- _YOUR TASK_: Every line below between the one holding "v).configBE = s.configBE := rfl" and the one holding "v).run = s.run := rfl", inclusive, should be copied exactly, and no other line.

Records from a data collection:
——————

/-! ### `setTag` -/

@[simp] theorem setTag_cfg (s : State) (i : FprNo) (t : FmtTag) : (s.setTag i t).cfg = s.cfg := rfl
@[simp] theorem setTag_gpr (s : State) (i : FprNo) (t : FmtTag) : (s.setTag i t).gpr = s.gpr := rfl
@[simp] theorem setTag_pc (s : State) (i : FprNo) (t : FmtTag) : (s.setTag i t).pc = s.pc := rfl
@[simp] theorem setTag_isaMode (s : State) (i : FprNo) (t : FmtTag) : (s.setTag i t).isaMode = s.isaMode := rfl
@[simp] theorem setTag_fgr (s : State) (i : FprNo) (t : FmtTag) : (s.setTag i t).fgr = s.fgr := rfl
@[simp] theorem setTag_fcsr (s : State) (i : FprNo) (t : FmtTag) : (s.setTag i t).fcsr = s.fcsr := rfl
@[simp] theorem setTag_status (s : State) (i : FprNo) (t : FmtTag) : (s.setTag i t).status = s.status := rfl
@[simp] theorem setTag_excCode (s : State) (i : FprNo) (t : FmtTag) : (s.setTag i t).excCode = s.excCode := rfl
@[simp] theorem setTag_ce (s : State) (i : FprNo) (t : FmtTag) : (s.setTag i t).ce = s.ce := rfl
@[simp] theorem setTag_epc (s : State) (i : FprNo) (t : FmtTag) : (s.setTag i t).epc = s.epc := rfl
@[simp] theorem setTag_badVAddr (s : State) (i : FprNo) (t : FmtTag) : (s.setTag i t).badVAddr = s.badVAddr := rfl
@[simp] theorem setTag_configBE (s : State) (i : FprNo) (t : FmtTag) : (s.setTag i t).configBE = s.configBE := rfl
@[simp] theorem setTag_accOb (s : State) (i : FprNo) (t : FmtTag) : (s.setTag i t).accOb = s.accOb := rfl
@[simp] theorem setTag_accQh (s : State) (i : FprNo) (t : FmtTag) : (s.setTag i t).accQh = s.accQh := rfl
@[simp] theorem setTag_mem (s : State) (i : FprNo) (t : FmtTag) : (s.setTag i t).mem = s.mem := rfl
@[simp] theorem setTag_llBit (s : State) (i : FprNo) (t : FmtTag) : (s.setTag i t).llBit = s.llBit := rfl
@[simp] theorem setTag_llAddr (s : State) (i : FprNo) (t : FmtTag) : (s.setTag i t).llAddr = s.llAddr := rfl
@[simp] theorem setTag_pq (s : State) (i : FprNo) (t : FmtTag) : (s.setTag i t).pq = s.pq := rfl
@[simp] theorem setTag_run (s : State) (i : FprNo) (t : FmtTag) : (s.setTag i t).run = s.run := rfl
@[simp] theorem setTag_pins (s : State) (i : FprNo) (t : FmtTag) : (s.setTag i t).pins = s.pins := rfl
@[simp] theorem setTag_pinQueue (s : State) (i : FprNo) (t : FmtTag) : (s.setTag i t).pinQueue = s.pinQueue := rfl

/-! ### `put32` -/

@[simp] theorem put32_cfg (s : State) (i : FprNo) (v : BitVec 32) (t : FmtTag) : (s.put32 i v t).cfg = s.cfg := rfl
@[simp] theorem put32_gpr (s : State) (i : FprNo) (v : BitVec 32) (t : FmtTag) : (s.put32 i v t).gpr = s.gpr := rfl
@[simp] theorem put32_pc (s : State) (i : FprNo) (v : BitVec 32) (t : FmtTag) : (s.put32 i v t).pc = s.pc := rfl
@[simp] theorem put32_isaMode (s : State) (i : FprNo) (v : BitVec 32) (t : FmtTag) :
    (s.put32 i v t).isaMode = s.isaMode :=
  rfl
@[simp] theorem put32_fcsr (s : State) (i : FprNo) (v : BitVec 32) (t : FmtTag) : (s.put32 i v t).fcsr = s.fcsr := rfl
@[simp] theorem put32_status (s : State) (i : FprNo) (v : BitVec 32) (t : FmtTag) :
    (s.put32 i v t).status = s.status :=
  rfl
@[simp] theorem put32_excCode (s : State) (i : FprNo) (v : BitVec 32) (t : FmtTag) :
    (s.put32 i v t).excCode = s.excCode :=
  rfl
@[simp] theorem put32_ce (s : State) (i : FprNo) (v : BitVec 32) (t : FmtTag) : (s.put32 i v t).ce = s.ce := rfl
@[simp] theorem put32_epc (s : State) (i : FprNo) (v : BitVec 32) (t : FmtTag) : (s.put32 i v t).epc = s.epc := rfl
@[simp] theorem put32_badVAddr (s : State) (i : FprNo) (v : BitVec 32) (t : FmtTag) :
    (s.put32 i v t).badVAddr = s.badVAddr :=
  rfl
@[simp] theorem put32_configBE (s : State) (i : FprNo) (v : BitVec 32) (t : FmtTag) :
    (s.put32 i v t).configBE = s.configBE :=
  rfl
@[simp] theorem put32_accOb (s : State) (i : FprNo) (v : BitVec 32) (t : FmtTag) : (s.put32 i v t).accOb = s.accOb :=
  rfl
@[simp] theorem put32_accQh (s : State) (i : FprNo) (v : BitVec 32) (t : FmtTag) : (s.put32 i v t).accQh = s.accQh :=
  rfl
@[simp] theorem put32_mem (s : State) (i : FprNo) (v : BitVec 32) (t : FmtTag) : (s.put32 i v t).mem = s.mem := rfl
@[simp] theorem put32_llBit (s : State) (i : FprNo) (v : BitVec 32) (t : FmtTag) : (s.put32 i v t).llBit = s.llBit :=
  rfl
@[simp] theorem put32_llAddr (s : State) (i : FprNo) (v : BitVec 32) (t : FmtTag) :
    (s.put32 i v t).llAddr = s.llAddr :=
  rfl
@[simp] theorem put32_pq (s : State) (i : FprNo) (v : BitVec 32) (t : FmtTag) : (s.put32 i v t).pq = s.pq := rfl
@[simp] theorem put32_run (s : State) (i : FprNo) (v : BitVec 32) (t : FmtTag) : (s.put32 i v t).run = s.run := rfl
@[simp] theorem put32_pins (s : State) (i : FprNo) (v : BitVec 32) (t : FmtTag) : (s.put32 i v t).pins = s.pins := rfl
@[simp] theorem put32_pinQueue (s : State) (i : FprNo) (v : BitVec 32) (t : FmtTag) :
    (s.put32 i v t).pinQueue = s.pinQueue :=
  rfl

/-! ### `setByte` -/

@[simp] theorem setByte_cfg (s : State) (a : Word) (v : Byte) : (s.setByte a v).cfg = s.cfg := rfl
@[simp] theorem setByte_gpr (s : State) (a : Word) (v : Byte) : (s.setByte a v).gpr = s.gpr := rfl
@[simp] theorem setByte_pc (s : State) (a : Word) (v : Byte) : (s.setByte a v).pc = s.pc := rfl
@[simp] theorem setByte_isaMode (s : State) (a : Word) (v : Byte) : (s.setByte a v).isaMode = s.isaMode := rfl
@[simp] theorem setByte_fgr (s : State) (a : Word) (v : Byte) : (s.setByte a v).fgr = s.fgr := rfl
@[simp] theorem setByte_tag (s : State) (a : Word) (v : Byte) : (s.setByte a v).tag = s.tag := rfl
@[simp] theorem setByte_fcsr (s : State) (a : Word) (v : Byte) : (s.setByte a v).fcsr = s.fcsr := rfl
@[simp] theorem setByte_status (s : State) (a : Word) (v : Byte) : (s.setByte a v).status = s.status := rfl
@[simp] theorem setByte_excCode (s : State) (a : Word) (v : Byte) : (s.setByte a v).excCode = s.excCode := rfl
@[simp] theorem setByte_ce (s : State) (a : Word) (v : Byte) : (s.setByte a v).ce = s.ce := rfl
@[simp] theorem setByte_epc (s : State) (a : Word) (v : Byte) : (s.setByte a v).epc = s.epc := rfl
@[simp] theorem setByte_badVAddr (s : State) (a : Word) (v : Byte) : (s.setByte a v).badVAddr = s.badVAddr := rfl
@[simp] theorem setByte_configBE (s : State) (a : Word) (v : Byte) : (s.setByte a v).configBE = s.configBE := rfl
@[simp] theorem setByte_accOb (s : State) (a : Word) (v : Byte) : (s.setByte a v).accOb = s.accOb := rfl
@[simp] theorem setByte_accQh (s : State) (a : Word) (v : Byte) : (s.setByte a v).accQh = s.accQh := rfl
@[simp] theorem setByte_llBit (s : State) (a : Word) (v : Byte) : (s.setByte a v).llBit = s.llBit := rfl
@[simp] theorem setByte_llAddr (s : State) (a : Word) (v : Byte) : (s.setByte a v).llAddr = s.llAddr := rfl
@[simp] theorem setByte_pq (s : State) (a : Word) (v : Byte) : (s.setByte a v).pq = s.pq := rfl
@[simp] theorem setByte_run (s : State) (a : Word) (v : Byte) : (s.setByte a v).run = s.run := rfl
@[simp] theorem setByte_pins (s : State) (a : Word) (v : Byte) : (s.setByte a v).pins = s.pins := rfl
@[simp] theorem setByte_pinQueue (s : State) (a : Word) (v : Byte) : (s.setByte a v).pinQueue = s.pinQueue := rfl

/-! ### `setFcsrBit` -/

@[simp] theorem setFcsrBit_cfg (s : State) (i : BitVec 5) (b : Bool) : (s.setFcsrBit i b).cfg = s.cfg := rfl
@[simp] theorem setFcsrBit_gpr (s : State) (i : BitVec 5) (b : Bool) : (s.setFcsrBit i b).gpr = s.gpr := rfl
@[simp] theorem setFcsrBit_pc (s : State) (i : BitVec 5) (b : Bool) : (s.setFcsrBit i b).pc = s.pc := rfl
@[simp] theorem setFcsrBit_isaMode (s : State) (i : BitVec 5) (b : Bool) : (s.setFcsrBit i b).isaMode = s.isaMode := rfl
@[simp] theorem setFcsrBit_fgr (s : State) (i : BitVec 5) (b : Bool) : (s.setFcsrBit i b).fgr = s.fgr := rfl
@[simp] theorem setFcsrBit_tag (s : State) (i : BitVec 5) (b : Bool) : (s.setFcsrBit i b).tag = s.tag := rfl
@[simp] theorem setFcsrBit_fcsr (s : State) (i : BitVec 5) (b : Bool) :
    (s.setFcsrBit i b).fcsr = putBit s.fcsr i.toNat b :=
  rfl
@[simp] theorem setFcsrBit_status (s : State) (i : BitVec 5) (b : Bool) : (s.setFcsrBit i b).status = s.status := rfl
@[simp] theorem setFcsrBit_excCode (s : State) (i : BitVec 5) (b : Bool) : (s.setFcsrBit i b).excCode = s.excCode := rfl
@[simp] theorem setFcsrBit_ce (s : State) (i : BitVec 5) (b : Bool) : (s.setFcsrBit i b).ce = s.ce := rfl
@[simp] theorem setFcsrBit_epc (s : State) (i : BitVec 5) (b : Bool) : (s.setFcsrBit i b).epc = s.epc := rfl
@[simp] theorem setFcsrBit_badVAddr (s : State) (i : BitVec 5) (b : Bool) :
    (s.setFcsrBit i b).badVAddr = s.badVAddr :=
  rfl
@[simp] theorem setFcsrBit_configBE (s : State) (i : BitVec 5) (b : Bool) :
    (s.setFcsrBit i b).configBE = s.configBE :=
  rfl
@[simp] theorem setFcsrBit_accOb (s : State) (i : BitVec 5) (b : Bool) : (s.setFcsrBit i b).accOb = s.accOb := rfl
@[simp] theorem setFcsrBit_accQh (s : State) (i : BitVec 5) (b : Bool) : (s.setFcsrBit i b).accQh = s.accQh := rfl
@[simp] theorem setFcsrBit_mem (s : State) (i : BitVec 5) (b : Bool) : (s.setFcsrBit i b).mem = s.mem := rfl
@[simp] theorem setFcsrBit_llBit (s : State) (i : BitVec 5) (b : Bool) : (s.setFcsrBit i b).llBit = s.llBit := rfl
@[simp] theorem setFcsrBit_llAddr (s : State) (i : BitVec 5) (b : Bool) : (s.setFcsrBit i b).llAddr = s.llAddr := rfl
@[simp] theorem setFcsrBit_pq (s : State) (i : BitVec 5) (b : Bool) : (s.setFcsrBit i b).pq = s.pq := rfl
@[simp] theorem setFcsrBit_run (s : State) (i : BitVec 5) (b : Bool) : (s.setFcsrBit i b).run = s.run := rfl
@[simp] theorem setFcsrBit_pins (s : State) (i : BitVec 5) (b : Bool) : (s.setFcsrBit i b).pins = s.pins := rfl
@[simp] theorem setFcsrBit_pinQueue (s : State) (i : BitVec 5) (b : Bool) :
    (s.setFcsrBit i b).pinQueue = s.pinQueue :=
  rfl
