-- ==== Sys2Proof/Laws/Registers.lean ====
section
/-! SUPPORT. The laws of the register files: what a write makes of every later read. -/

namespace Sys2Proof.Machine

/-! ### General registers -/

@[simp] theorem State.readGpr_zero (s : State) : s.readGpr 0#5 = 0#64 := rfl

@[simp] theorem State.writeGpr_zero (s : State) (v : Word) : s.writeGpr 0#5 v = s := rfl

/-- Everything a write of a general register does to a read of one (R21). -/
theorem State.readGpr_writeGpr (s : State) (i j : GprNo) (v : Word) :
    (s.writeGpr i v).readGpr j = if j = i ∧ i ≠ 0#5 then v else s.readGpr j := by
  by_cases hi : i = 0#5
  · simp [hi]
  · by_cases hj : j = 0#5
    · subst hj
      have hne : ¬ (0#5 = i) := fun e => hi e.symm
      simp [hne]
    · have key : (s.gpr.set i.toNat v i.isLt).get j.toFin = if j = i then v else s.gpr.get j.toFin := by
        change (s.gpr.set i.toNat v i.isLt)[j.toNat]'j.isLt = if j = i then v else s.gpr[j.toNat]'j.isLt
        by_cases e : j = i
        · subst e; simp
        · have hne : ¬ (i.toNat = j.toNat) := fun h => e (BitVec.eq_of_toNat_eq h).symm
          simp [e, hne]
      simp [State.readGpr, State.writeGpr, hi, hj, key]

/-- A read of a general register sees only the file. -/
theorem State.readGpr_eq_of_gpr (s t : State) (i : GprNo) (h : t.gpr = s.gpr) : t.readGpr i = s.readGpr i := by
  simp [State.readGpr, h]

@[simp] theorem State.readGpr_setPc (s : State) (v : Word) (i : GprNo) : (s.setPc v).readGpr i = s.readGpr i := rfl

@[simp] theorem State.readGpr_advance (s : State) (i : GprNo) : s.advance.readGpr i = s.readGpr i := rfl

/-! ### Floating-point registers -/

/-- A raw write of 64 bits and any read of an FGR. -/
theorem State.fgrAt_setFgr (s : State) (i j : FprNo) (v : Word) :
    (s.setFgr i v).fgrAt j = if j = i then v else s.fgrAt j := by
  change (s.fgr.set i.toNat v i.isLt)[j.toNat]'j.isLt = if j = i then v else s.fgr[j.toNat]'j.isLt
  by_cases e : j = i
  · subst e; simp
  · have hne : ¬ (i.toNat = j.toNat) := fun h => e (BitVec.eq_of_toNat_eq h).symm
    simp [e, hne]

/-- A write of a tag and any read of one. -/
theorem State.tagAt_setTag (s : State) (i j : FprNo) (t : FmtTag) :
    (s.setTag i t).tagAt j = if j = i then t else s.tagAt j := by
  change (s.tag.set i.toNat t i.isLt)[j.toNat]'j.isLt = if j = i then t else s.tag[j.toNat]'j.isLt
  by_cases e : j = i
  · subst e; simp
  · have hne : ¬ (i.toNat = j.toNat) := fun h => e (BitVec.eq_of_toNat_eq h).symm
    simp [e, hne]

@[simp] theorem State.fgrAt_setTag (s : State) (i j : FprNo) (t : FmtTag) : (s.setTag i t).fgrAt j = s.fgrAt j := rfl

@[simp] theorem State.tagAt_setFgr (s : State) (i j : FprNo) (v : Word) : (s.setFgr i v).tagAt j = s.tagAt j := rfl

/-- A 32-bit write and any read: the low half of its register, the upper half unchanged (R32). -/
theorem State.fgrAt_put32 (s : State) (i j : FprNo) (v : BitVec 32) (t : FmtTag) :
    (s.put32 i v t).fgrAt j = if j = i then (s.fgrAt i).extractLsb' 32 32 ++ v else s.fgrAt j := by
  simp only [State.put32, State.setFgrLow, State.fgrAt_setTag, State.fgrAt_setFgr]

/-- A 32-bit write and any tag. -/
theorem State.tagAt_put32 (s : State) (i j : FprNo) (v : BitVec 32) (t : FmtTag) :
    (s.put32 i v t).tagAt j = if j = i then t else s.tagAt j := by
  simp only [State.put32, State.setFgrLow, State.tagAt_setTag, State.tagAt_setFgr]

/-- What a 64-bit write can be (R32). -/
theorem State.put64_cases (s : State) (i : FprNo) (v : BitVec 64) (t : FmtTag) :
    (s.fr = true ∧ s.put64 i v t = (s.setFgr i v).setTag i t) ∨
    (s.fr = false ∧ ∃ j, pairForWrite i = some j ∧
      s.put64 i v t = (s.put32 i (v.extractLsb' 0 32) t).put32 j (v.extractLsb' 32 32) t) ∨
    (s.fr = false ∧ pairForWrite i = none ∧ s.put64 i v t = s.put32 i (v.extractLsb' 0 32) t) := by
  unfold State.put64
  cases h : s.fr
  · cases hp : pairForWrite i <;> simp
  · simp

/-- The pair of a register whose doubleword an instruction may write with `FR` = 0. -/
theorem pairForWrite_even (i : FprNo) (h : i.toNat % 2 = 0) : pairForWrite i = some (i + 1#5) := by
  unfold pairForWrite
  rw [if_neg]
  intro e; subst e; simp at h

/-- A tag set over a list of registers. -/
theorem State.tagAt_setTags (s : State) (l : List FprNo) (t : FmtTag) (j : FprNo) :
    (s.setTags l t).tagAt j = if j ∈ l then t else s.tagAt j := by
  induction l generalizing s with
  | nil => simp [State.setTags]
  | cons r rs ih =>
    rw [State.setTags, ih, State.tagAt_setTag]
    by_cases h1 : j ∈ rs
    · simp [h1]
    · simp [h1]

/-- What `CheckFPR64` asks (R36). -/
theorem State.fpr64Ok_iff (s : State) (i : FprNo) : s.fpr64Ok i = true ↔ s.fr = true ∨ i.toNat % 2 = 0 := by
  unfold State.fpr64Ok
  rw [Bool.or_eq_true, beq_iff_eq]
  apply or_congr Iff.rfl
  constructor
  · intro h
    have := congrArg BitVec.toNat h
    simpa [BitVec.extractLsb'_toNat] using this
  · intro h
    apply BitVec.eq_of_toNat_eq
    simpa [BitVec.extractLsb'_toNat] using h

/-- What `FPEnter` can do (R295). -/
theorem State.fpEnter_cases (s : State) (regs : List FprNo) :
    (s.cu1 = false ∧ s.fpEnter regs = .error (.cpU 1#2)) ∨
    (s.cu1 = true ∧ (∃ r ∈ regs, s.fpr64Ok r = false) ∧ s.fpEnter regs = .error .ri) ∨
    (s.cu1 = true ∧ (∀ r ∈ regs, s.fpr64Ok r = true) ∧ s.fpEnter regs = .ok ()) := by
  unfold State.fpEnter
  cases h : s.cu1
  · simp
  · cases ha : regs.all s.fpr64Ok
    · right; left
      simp only [List.all_eq_false, Bool.not_eq_true] at ha
      exact ⟨rfl, ha, by simp⟩
    · right; right
      exact ⟨rfl, List.all_eq_true.mp ha, by simp⟩

/-- What `MDMXEnter` can do (R400). -/
theorem State.mdmxEnter_cases (s : State) :
    (s.cu1 = false ∧ s.mdmxEnter = .error (.cpU 1#2)) ∨ (s.cu1 = true ∧ s.fr = false ∧ s.mdmxEnter = .error .ri) ∨
    (s.cu1 = true ∧ s.fr = true ∧ s.mdmxEnter = .ok ()) := by
  unfold State.mdmxEnter
  cases h : s.cu1 <;> cases hf : s.fr <;> simp

/-- `FR` and `CU1` live in Status. -/
theorem State.fr_eq_of_status (s t : State) (h : t.status = s.status) : t.fr = s.fr := by simp [State.fr, h]

/-- With `FR` = 1 a raw 64-bit write writes the register whole. -/
theorem State.rawWrite64_fr (s : State) (i : FprNo) (v : Word) (h : s.fr = true) :
    s.rawWrite64 i v = (s.setFgr i v).setTag i .uninterpreted := by
  simp [State.rawWrite64, State.put64, h]

end Sys2Proof.Machine
end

——————

- _WRITTEN REPLY_:
@[simp] theorem setByte_configBE (s : State) (a : Word) (v : Byte) : (s.setByte a v).configBE = s.configBE := rfl
@[simp] theorem setByte_accOb (s : State) (a : Word) (v : Byte) : (s.setByte a v).accOb = s.accOb := rfl
@[simp] theorem setByte_accQh (s : State) (a : Word) (v : Byte) : (s.setByte a v).accQh = s.accQh := rfl
@[simp] theorem setByte_llBit (s : State) (a : Word) (v : Byte) : (s.setByte a v).llBit = s.llBit := rfl
@[simp] theorem setByte_llAddr (s : State) (a : Word) (v : Byte) : (s.setByte a v).llAddr = s.llAddr := rfl
@[simp] theorem setByte_pq (s : State) (a : Word) (v : Byte) : (s.setByte a v).pq = s.pq := rfl
@[simp] theorem setByte_run (s : State) (a : Word) (v : Byte) : (s.setByte a v).run = s.run := rfl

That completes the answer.